BEGIN

-- ==== Sys2Proof/Machine/Core.lean ====
section
/-! DEFINITION. The machine as the host takes it. -/

def Sys2Proof.core : Host.Core :=
  { State := Sys2Proof.Machine.State, Fault := Sys2Proof.Machine.Fault, Refusal := Sys2Proof.Machine.Refusal,
    step := Sys2Proof.Machine.step, reset := Sys2Proof.Machine.State.reset }
end

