-- ==== Sys2Proof/Certificates/Slice0/Obligations.lean ====
section
/-! DEFINITION. The statements for the provers, from the numbered rules of spec/. First the words they are said in: each is
written again from the spec's own text where it can be, and says nothing by itself. -/

namespace Sys2Proof.Stated

open Sys2Proof.Machine

/-! ### Words about commands -/

/-- The states a command is accepted in, from the column "state" of 30_encoding.md R102. An element is no command. -/
def accepts (i : Instr) (e : EngState) : Bool :=
  match i with
  | .reset => true
  | .crRead _ => true
  | .vlcInit => decide (e = .idle)
  | .crWrite _ _ => decide (e = .idle)
  | .tabWrite _ _ _ _ => decide (e = .idle)
  | .bsLoad _ => decide (e = .idle)
  | .bsSeek _ => decide (e = .idle)
  | .peek _ => decide (e = .idle ∨ e = .run)
  | .skip _ => decide (e = .idle ∨ e = .run)
  | .read _ => decide (e = .idle ∨ e = .run)
  | .readUe => decide (e = .idle ∨ e = .run)
  | .readSe => decide (e = .idle ∨ e = .run)
  | .readTe _ => decide (e = .idle ∨ e = .run)
  | .align => decide (e = .idle ∨ e = .run)
  | .bitsLeft => decide (e = .idle ∨ e = .run)
  | .readCoeffToken _ => decide (e = .idle ∨ e = .run)
  | .readTrailingSigns => decide (e = .idle ∨ e = .run)
  | .readLevel => decide (e = .idle ∨ e = .run)
  | .readTotalZeros => decide (e = .idle ∨ e = .run)
  | .readRunBefore => decide (e = .idle ∨ e = .run)
  | .decodeResidual _ _ _ _ => decide (e = .idle ∨ e = .run)
  | .implicitWeight => decide (e = .idle ∨ e = .run)
  | .sliceStart _ => decide (e ≠ .run)
  | .sliceEnd => decide (e ≠ .idle)
  | _ => decide (e = .run)

/-- The bits of a command word its opcode does not use (30_encoding.md R100, R102); `none`: a reserved opcode (R104). -/
def unusedBits (op : Nat) : Option Command :=
  if op ∈ [0x01, 0x02, 0x0B, 0x0C, 0x0E, 0x0F, 0x11, 0x12, 0x13, 0x14, 0x20, 0x25, 0x27, 0x31, 0x32, 0x33, 0x55] then
    some 0x00FFFFFFFFFFFFFF#64
  else if 0x40 ≤ op ∧ op ≤ 0x4F then some 0x00FFFFFFFFFFFFFF#64
  else if op ∈ [0x04, 0x08, 0x09, 0x0A, 0x0D, 0x10, 0x21, 0x26, 0x50, 0x60, 0x61, 0x62, 0x63] then
    some 0x0000FFFFFFFFFFFF#64
  else if op ∈ [0x03, 0x38, 0x65, 0x66] then some 0x0000FFFF00000000#64
  else if op ∈ [0x06, 0x07, 0x30, 0x64] then some 0x00FFFFFF00000000#64
  else if op ∈ [0x05, 0x18, 0x22] then some 0
  else if op ∈ [0x23, 0x24] then some 0x0000FF0000000000#64
  else if op ∈ [0x51, 0x52, 0x54] then some 0x00000000FFFFFFFF#64
  else if op = 0x56 then some 0x000000FF00000000#64
  else if op = 0x67 then some 0x000000FFFFFFFFFF#64
  else none

/-- `op` is one of the reserved opcodes R104 lists. -/
def reservedOpcode (op : Nat) : Bool :=
  decide (op = 0x00 ∨ (0x15 ≤ op ∧ op ≤ 0x17) ∨ (0x19 ≤ op ∧ op ≤ 0x1F) ∨ (0x28 ≤ op ∧ op ≤ 0x2F)
    ∨ (0x34 ≤ op ∧ op ≤ 0x37) ∨ (0x39 ≤ op ∧ op ≤ 0x3F) ∨ op = 0x53 ∨ (0x57 ≤ op ∧ op ≤ 0x5F) ∨ 0x68 ≤ op)

/-- The commands that use a VLC table or the level table and are issued on their own (10_state.md R26), and
`SLICE_START`, which R300 lets run only with the tables built. -/
def usesTables (i : Instr) : Bool :=
  match i with
  | .readCoeffToken _ => true
  | .readLevel => true
  | .readTotalZeros => true
  | .readRunBefore => true
  | .decodeResidual _ _ _ _ => true
  | .sliceStart _ => true
  | _ => false

/-- `s` turned away with `IllegalCommand`: the status the host reads, and nothing else (60_exceptions.md R475). -/
def refusedBy (s : State) : State := { s with status := .ended .illegalCommand }

/-- `t` with what `raise k` writes (60_exceptions.md R472). -/
def raised (t : State) (k : ErrKind) : State :=
  { t with
    errKind := k, errMbX := t.mbX, errMbY := t.mbY, errBitpos := BitVec.ofNat 32 t.bitpos
    engine := if t.engine = .run then .error else t.engine
    pic := if t.engine = .run then { t.pic with corrupt := true } else t.pic
    status := .ended k }

/-- `s` with what every ending of a command may write, as `t` has it (60_exceptions.md R470, R472): the status, the error
registers, the engine state and the corrupt flag. -/
def endedAs (s t : State) : State :=
  { s with
    status := t.status, errKind := t.errKind, errMbX := t.errMbX, errMbY := t.errMbY, errBitpos := t.errBitpos
    engine := t.engine, pic := { s.pic with corrupt := t.pic.corrupt } }

/-! ### Words about commands issued one after another -/

/-- Steps that all complete: from a state, a value and the state after them. -/
abbrev Steps := StateT State Option

/-- A value of the state. -/
def view {α : Type} (f : State → α) : Steps α := fun s => some (f s, s)

/-- A value the state holds; `undef` ends the steps. -/
def held {α : Type} (f : State → Option α) : Steps α := fun s => (f s).map fun a => (a, s)

/-- Registers or memories take values. -/
def change (f : State → State) : Steps Unit := fun s => some ((), f s)

/-- Only where the condition holds. -/
def only (c : Bool) : Steps Unit := fun s => if c then some ((), s) else none

/-- One command, issued and completed. Its status is for the host alone. -/
def issue (i : Instr) : Steps Unit := fun s =>
  match exec i s with
  | .next t => if t.status = .ended .ok then some ((), { t with status := s.status }) else none
  | .fault _ => none
  | .refused _ => none

/-- What a reading command gives, taken by its caller: `RES` is as before. -/
def answer (i : Instr) : Steps Word := do
  let old ← view fun s => s.res
  issue i
  let v ← held fun s => s.res
  change fun s => { s with res := old }
  pure v

/-- `ReadBits(n)` (40_bitreader_vlc.md R174). -/
def bitsOf (n : Nat) : Steps Nat := do
  let v ← answer (.read (BitVec.ofNat 8 n))
  pure v.toNat

/-- `ReadUE()` (40_bitreader_vlc.md R175). -/
def ueOf : Steps Nat := do
  let v ← answer .readUe
  pure v.toNat

/-- `ReadSE()` (40_bitreader_vlc.md R176). -/
def seOf : Steps Int := do
  let v ← answer .readSe
  pure v.toInt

END

§ Aim of the exercise
Having read the material, return all of it word for word.

§ Expected answer
-- ==== Sys2Proof/Machine/Core.lean ====
section
/-! DEFINITION. The machine as the host takes it. -/

def Sys2Proof.core : Host.Core :=
  { State := Sys2Proof.Machine.State, Fault := Sys2Proof.Machine.Fault, Refusal := Sys2Proof.Machine.Refusal,
    step := Sys2Proof.Machine.step, reset := Sys2Proof.Machine.State.reset }
end

-- ==== Sys2Proof/Certificates/Slice0/Obligations.lean ====
section
/-! DEFINITION. The statements for the provers, from the numbered rules of spec/. First the words they are said in: each is
written again from the spec's own text where it can be, and says nothing by itself. -/

namespace Sys2Proof.Stated

open Sys2Proof.Machine

/-! ### Words about commands -/

/-- The states a command is accepted in, from the column "state" of 30_encoding.md R102. An element is no command. -/
def accepts (i : Instr) (e : EngState) : Bool :=
  match i with
  | .reset => true
  | .crRead _ => true
  | .vlcInit => decide (e = .idle)
  | .crWrite _ _ => decide (e = .idle)
  | .tabWrite _ _ _ _ => decide (e = .idle)
  | .bsLoad _ => decide (e = .idle)
  | .bsSeek _ => decide (e = .idle)
  | .peek _ => decide (e = .idle ∨ e = .run)
  | .skip _ => decide (e = .idle ∨ e = .run)
  | .read _ => decide (e = .idle ∨ e = .run)
  | .readUe => decide (e = .idle ∨ e = .run)
  | .readSe => decide (e = .idle ∨ e = .run)
  | .readTe _ => decide (e = .idle ∨ e = .run)
  | .align => decide (e = .idle ∨ e = .run)
  | .bitsLeft => decide (e = .idle ∨ e = .run)
  | .readCoeffToken _ => decide (e = .idle ∨ e = .run)
  | .readTrailingSigns => decide (e = .idle ∨ e = .run)
  | .readLevel => decide (e = .idle ∨ e = .run)
  | .readTotalZeros => decide (e = .idle ∨ e = .run)
  | .readRunBefore => decide (e = .idle ∨ e = .run)
  | .decodeResidual _ _ _ _ => decide (e = .idle ∨ e = .run)
  | .implicitWeight => decide (e = .idle ∨ e = .run)
  | .sliceStart _ => decide (e ≠ .run)
  | .sliceEnd => decide (e ≠ .idle)
  | _ => decide (e = .run)

/-- The bits of a command word its opcode does not use (30_encoding.md R100, R102); `none`: a reserved opcode (R104). -/
def unusedBits (op : Nat) : Option Command :=
  if op ∈ [0x01, 0x02, 0x0B, 0x0C, 0x0E, 0x0F, 0x11, 0x12, 0x13, 0x14, 0x20, 0x25, 0x27, 0x31, 0x32, 0x33, 0x55] then
    some 0x00FFFFFFFFFFFFFF#64
  else if 0x40 ≤ op ∧ op ≤ 0x4F then some 0x00FFFFFFFFFFFFFF#64
  else if op ∈ [0x04, 0x08, 0x09, 0x0A, 0x0D, 0x10, 0x21, 0x26, 0x50, 0x60, 0x61, 0x62, 0x63] then
    some 0x0000FFFFFFFFFFFF#64
  else if op ∈ [0x03, 0x38, 0x65, 0x66] then some 0x0000FFFF00000000#64
  else if op ∈ [0x06, 0x07, 0x30, 0x64] then some 0x00FFFFFF00000000#64
  else if op ∈ [0x05, 0x18, 0x22] then some 0
  else if op ∈ [0x23, 0x24] then some 0x0000FF0000000000#64
  else if op ∈ [0x51, 0x52, 0x54] then some 0x00000000FFFFFFFF#64
  else if op = 0x56 then some 0x000000FF00000000#64
  else if op = 0x67 then some 0x000000FFFFFFFFFF#64
  else none

/-- `op` is one of the reserved opcodes R104 lists. -/
def reservedOpcode (op : Nat) : Bool :=
  decide (op = 0x00 ∨ (0x15 ≤ op ∧ op ≤ 0x17) ∨ (0x19 ≤ op ∧ op ≤ 0x1F) ∨ (0x28 ≤ op ∧ op ≤ 0x2F)
    ∨ (0x34 ≤ op ∧ op ≤ 0x37) ∨ (0x39 ≤ op ∧ op ≤ 0x3F) ∨ op = 0x53 ∨ (0x57 ≤ op ∧ op ≤ 0x5F) ∨ 0x68 ≤ op)

/-- The commands that use a VLC table or the level table and are issued on their own (10_state.md R26), and
`SLICE_START`, which R300 lets run only with the tables built. -/
def usesTables (i : Instr) : Bool :=
  match i with
  | .readCoeffToken _ => true
  | .readLevel => true
  | .readTotalZeros => true
  | .readRunBefore => true
  | .decodeResidual _ _ _ _ => true
  | .sliceStart _ => true
  | _ => false

/-- `s` turned away with `IllegalCommand`: the status the host reads, and nothing else (60_exceptions.md R475). -/
def refusedBy (s : State) : State := { s with status := .ended .illegalCommand }

/-- `t` with what `raise k` writes (60_exceptions.md R472). -/
def raised (t : State) (k : ErrKind) : State :=
  { t with
    errKind := k, errMbX := t.mbX, errMbY := t.mbY, errBitpos := BitVec.ofNat 32 t.bitpos
    engine := if t.engine = .run then .error else t.engine
    pic := if t.engine = .run then { t.pic with corrupt := true } else t.pic
    status := .ended k }

/-- `s` with what every ending of a command may write, as `t` has it (60_exceptions.md R470, R472): the status, the error
registers, the engine state and the corrupt flag. -/
def endedAs (s t : State) : State :=
  { s with
    status := t.status, errKind := t.errKind, errMbX := t.errMbX, errMbY := t.errMbY, errBitpos := t.errBitpos
    engine := t.engine, pic := { s.pic with corrupt := t.pic.corrupt } }

/-! ### Words about commands issued one after another -/

/-- Steps that all complete: from a state, a value and the state after them. -/
abbrev Steps := StateT State Option

/-- A value of the state. -/
def view {α : Type} (f : State → α) : Steps α := fun s => some (f s, s)

/-- A value the state holds; `undef` ends the steps. -/
def held {α : Type} (f : State → Option α) : Steps α := fun s => (f s).map fun a => (a, s)

/-- Registers or memories take values. -/
def change (f : State → State) : Steps Unit := fun s => some ((), f s)

/-- Only where the condition holds. -/
def only (c : Bool) : Steps Unit := fun s => if c then some ((), s) else none

/-- One command, issued and completed. Its status is for the host alone. -/
def issue (i : Instr) : Steps Unit := fun s =>
  match exec i s with
  | .next t => if t.status = .ended .ok then some ((), { t with status := s.status }) else none
  | .fault _ => none
  | .refused _ => none

/-- What a reading command gives, taken by its caller: `RES` is as before. -/
def answer (i : Instr) : Steps Word := do
  let old ← view fun s => s.res
  issue i
  let v ← held fun s => s.res
  change fun s => { s with res := old }
  pure v

/-- `ReadBits(n)` (40_bitreader_vlc.md R174). -/
def bitsOf (n : Nat) : Steps Nat := do
  let v ← answer (.read (BitVec.ofNat 8 n))
  pure v.toNat

/-- `ReadUE()` (40_bitreader_vlc.md R175). -/
def ueOf : Steps Nat := do
  let v ← answer .readUe
  pure v.toNat

/-- `ReadSE()` (40_bitreader_vlc.md R176). -/
def seOf : Steps Int := do
  let v ← answer .readSe
  pure v.toInt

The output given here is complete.